Optimization 8: Precompute hooks at registration

Before

public final void run() {
    for (Plugin p : plugins) {
        p.before();
        p.handle();
        p.after();
    }
}

Polymorphic dispatch per call per plugin.

After

private final List<Runnable> beforeHooks = new ArrayList<>();
private final List<Runnable> handleHooks = new ArrayList<>();
private final List<Runnable> afterHooks = new ArrayList<>();

public void register(Plugin p) {
    beforeHooks.add(p::before);
    handleHooks.add(p::handle);
    afterHooks.add(p::after);
}

public final void run() {
    for (Runnable r : beforeHooks) r.run();
    for (Runnable r : handleHooks) r.run();
    for (Runnable r : afterHooks) r.run();
}

Measurement. Tighter loops; better cache locality. Only registered hooks actually present.

Lesson: Convert plugin polymorphism to flat lists of method references; JIT optimizes better.


Optimization 9: Drop hooks that are always no-op

Before

public abstract class Workflow {
    public final void run() {
        beforeStart();
        process();
        afterStart();
        beforeProcess();
        afterProcess();
        beforeEnd();
        afterEnd();
    }

    protected void beforeStart() {}
    protected void afterStart() {}
    protected void beforeProcess() {}
    protected void afterProcess() {}
    protected void beforeEnd() {}
    protected void afterEnd() {}
}

7 hooks; 5 always no-op in practice.

After

public abstract class Workflow {
    public final void run() {
        process();
    }

    protected abstract void process();
}

Measurement. Less code; less indirection; faster.

Lesson: Audit hooks.
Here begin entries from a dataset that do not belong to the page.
/-- The events of the package: gangs, staged writes, notices and window requests. -/
def State.packageEvents (s : State) : List Work :=
  s.gangs.flatMap (fun g => [execPlacement g.id .reserve, execPlacementConfirm g.id, execPreempt g.id, execDeadlineStop g.id,
      execGangBarrierComplete g.id, execTreeResult g.id] ++
      g.rounds.flatMap fun r => g.tiles.filterMap fun t =>
        if (s.tileAt t).horizon.toNat < r.2.toNat then some (execHorizonPublish t r.1) else none) ++
    (s.notices.map fun n => execMonitorNotice n.1 n.2.1 n.2.2) ++ (if s.staged.isEmpty then [] else [execStagingCommit 0]) ++
    s.regStores.flatMap s.regEvent ++
    (List.range 24).flatMap fun i =>
      let w : Fin 24 := Fin.ofNat 24 i
      let win : Window := s.windows[w]
      if win.queue.isEmpty then []
      else [execLaunch w, execCopy w, execRead w, execWrite w, execHostFence w, execStop w, execResumeGang w, execGangEnd w]

/-- The tile whose clock comes after that of a tile: the next listed one. -/
def State.nextTile (s : State) (t : TileId) : TileId :=
  match s.tiles.find? fun p => t < p.1 with
  | some p => p.1
  | none => match s.tiles with
    | p :: _ => p.1
    | [] => t

/-- With an empty agenda the part moves by itself: an event of the package or of the tile in focus that is possible happens, else the
tile's clock passes and the focus moves on. -/
def State.freeRun (s : State) : Out :=
  let t := s.focus
  match firstNext s (s.due t ++ s.packageEvents ++ s.tileEvents t) with
  | some s' => .next s'.signalAll
  | none => match s.clock t with
    | .next s' => .next (if (s'.tileAt t).gift.isSome then s' else { s' with focus := s'.nextTile t })
    | o => o

/-- What a clock of a tile finds due comes before what the agenda names for that clock. -/
def State.afterDue (s : State) (t : TileId) (use : Out) : Out :=
  match firstNext s (s.due t) with
  | some s' => .next s'.signalAll
  | none => use

/-- The tile and the slot whose issue cycle an event is, and the event's name: the carrier's steps, an annulled word, and a trap's entry
(R132, R284, R382). -/
def cycleOf : Instr → Option (TileId × Slot × String)
  | .annulledWord t k => some (t, k, "ANNULLED_WORD")
  | .trapEntry t k => some (t, k, "TRAP_ENTRY")
  | .carrierAccept t => some (t, 0, "CARRIER_ACCEPT")
  | .fretboardEnter t => some (t, 0, "FRETBOARD_ENTER")
  | .dispatch t _ => some (t, 0, "DISPATCH")
  | .addressGeneration t _ _ => some (t, 0, "ADDRESS_GENERATION")
  | _ => none

/-- An event that is an issue cycle of a slot takes place where that slot uses the present clock of its tile (R163, R284). -/
def State.eventClock (s : State) (t : TileId) (k : Slot) (name : String) (i : Instr) : Out :=
  let no := noEvent name
  if s.dieHalted t || !s.issues t then no
  else s.clockBy t (fun s j _ => if j = k then exec i s else no) fun _ => no

/-- What an agenda names as an event takes place; an instruction word is none, for only a clock of a tile issues it (R163). -/
def eventOut (i : Instr) (s : State) : Out := if (encodeFields i).isSome then noEvent "CLOCK" else exec i s

/-- One step of the machine before gangs that have ended are taken down: the part's own move, or the clock or the event that the agenda
names. -/
def State.turn (s : State) : Out :=
  match s.agenda with
  | [] => s.freeRun
  | .clock t :: rest => s.afterDue t (({ s with agenda := rest } : State).clock t)
  | .event i :: rest =>
    let s' : State := { s with agenda := rest }
    match cycleOf i with
    | some (t, k, name) => s.afterDue t (s'.eventClock t k name i)
    | none => signalOut (eventOut i s')
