-- ==== Sys2Proof/Machine/Step.lean ====
section
/-! DEFINITION. One step of the machine, and the placing of one instruction where the step fetches. -/

namespace Sys2Proof.Machine

/-- One step: the head of the agenda, a clock of a tile or an event, or, where the agenda is empty, what the part does by itself. -/
def step (s : State) : Host.Outcome State Fault Refusal := settleOut s.turn

/-- The instruction of a word stands where the next step fetches: in the slot that the current clock of the tile in focus serves. -/
def State.withFetchWord (s : State) (nbits w : Nat) : State :=
  { s.modTile s.focus fun x => x.placeWord (BitVec.ofNat 32 (w % 2 ^ nbits)) with agenda := [.clock s.focus] }

end Sys2Proof.Machine
end

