-- ==== Sys2Proof/Machine/Core.lean ====
section
/-! DEFINITION. The machine as the host's core. -/

/-- The Stolmas S6: its state, its outcomes, one step, and the state after reset. -/
def Sys2Proof.core : Host.Core := { State := Sys2Proof.Machine.State, Fault := Sys2Proof.Machine.Fault, Refusal := Sys2Proof.Machine.Refusal, step := Sys2Proof.Machine.step, reset := Sys2Proof.Machine.State.reset }
end

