/-- R140: VOPI, lane by lane on w-bit integers. A shift amount is taken modulo the width; `vadds` clamps and sets SAT. -/
def Obligations.VectorIntResults : Prop :=
  ∀ (s : State) (t : ITy) (g : GReg) (d a b : Reg) (x y old : Vec), s.reads a x → s.reads b y → s.takes d → s.olds d (g != 0) old →
    let w := etyWidth (ityEty t)
    let m := 2 ^ w
    let two (op : Nat → Nat → Nat) : Vec × VFlags := mapLanes w (s.guard g) old fun i => (op (laneAt w x i) (laneAt w y i), VFlags.none)
    let S (p : Nat) : Int := (BitVec.ofNat w p).toInt
    let U (i : Int) : Nat := (BitVec.ofInt w i).toNat
    exec (.vaddI t g d a b) s = .next (s.wroteV [a, b] d (two fun p q => (p + q) % m) 4) ∧
    exec (.vsubI t g d a b) s = .next (s.wroteV [a, b] d (two fun p q => (p + m - q) % m) 4) ∧
    exec (.vmulI t g d a b) s = .next (s.wroteV [a, b] d (two fun p q => p * q % m) 4) ∧
    exec (.vmulh t g d a b) s = .next (s.wroteV [a, b] d (two fun p q => U (S p * S q / 2 ^ w)) 4) ∧
    exec (.vminI t g d a b) s = .next (s.wroteV [a, b] d (two fun p q => if S q < S p then q else p) 4) ∧
    exec (.vmaxI t g d a b) s = .next (s.wroteV [a, b] d (two fun p q => if S p < S q then q else p) 4) ∧
    exec (.vminn t g d a b) s = .next (s.wroteV [a, b] d (two fun p q => min p q) 4) ∧
    exec (.vmaxn t g d a b) s = .next (s.wroteV [a, b] d (two fun p q => max p q) 4) ∧
    exec (.vand t g d a b) s = .next (s.wroteV [a, b] d (two fun p q => p &&& q) 4) ∧
    exec (.vor t g d a b) s = .next (s.wroteV [a, b] d (two fun p q => p ||| q) 4) ∧
    exec (.vxor t g d a b) s = .next (s.wroteV [a, b] d (two fun p q => p ^^^ q) 4) ∧
    exec (.vsll t g d a b) s = .next (s.wroteV [a, b] d (two fun p q => p * 2 ^ (q % w) % m) 4) ∧
    exec (.vsrl t g d a b) s = .next (s.wroteV [a, b] d (two fun p q => p / 2 ^ (q % w)) 4) ∧
    exec (.vsra t g d a b) s = .next (s.wroteV [a, b] d (two fun p q => U (S p / 2 ^ (q % w))) 4) ∧
    exec (.vabsI t g d a) s = .next (s.wroteV [a] d (mapLanes w (s.guard g) old fun i => (U (S (laneAt w x i)).natAbs, VFlags.none)) 4) ∧
    exec (.vadds t g d a b) s = .next (s.wroteV [a, b] d (mapLanes w (s.guard g) old fun i =>
      let i' := S (laneAt w x i) + S (laneAt w y i)
      let c := max (-(2 ^ (w - 1))) (min (2 ^ (w - 1) - 1) i')
      (U c, { VFlags.none with sat := decide (c ≠ i') })) 4)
Drop those nobody uses. If everyone overrides one to inject the same thing, make it part of the template.


Optimization 10: Move logic out of god-class base

Before

public abstract class GodBase {
    public final void run() {
        // 20 hooks
        beforeXxx(); xxx();
        beforeYyy(); yyy();
        beforeZzz(); zzz();
        // ...
    }

    // 20 abstract methods + 20 hooks
}

Subclasses must implement 20 things; most are stubs.

After

public final class CompositeWorkflow {
    private final List<Step> steps;
    public CompositeWorkflow(List<Step> steps) { this.steps = steps; }
    public void run() { for (Step s : steps) s.run(); }
}

interface Step { void run(); }

Measurement. Each Step is simple, focused, testable. No god-class; composition over inheritance.

Lesson: When Template Method becomes a god class, refactor to composition (Strategy / middleware / pipeline).


Optimization Tips

  • Mark template final. JIT inlining + algorithmic integrity.
  • Cache non-capturing lambdas as static fields. No allocation.
  • Async templates compose futures. Never .join() mid-template.
  • Stateless base class for concurrency. Pass state through parameters.
  • Functional Template Method for flexibility. Callbacks over inheritance.
  • Sealed hierarchies for bounded subclass sets. JIT specialization.
  • Manual specialization for tight loops. Last resort; profile first.
  • Precompute plugin hooks as flat lists.
  • Drop unused hooks. Audit periodically.
  • Refactor god-class templates to composition.
  • Profile before optimizing. Template Method dispatch is rarely the bottleneck.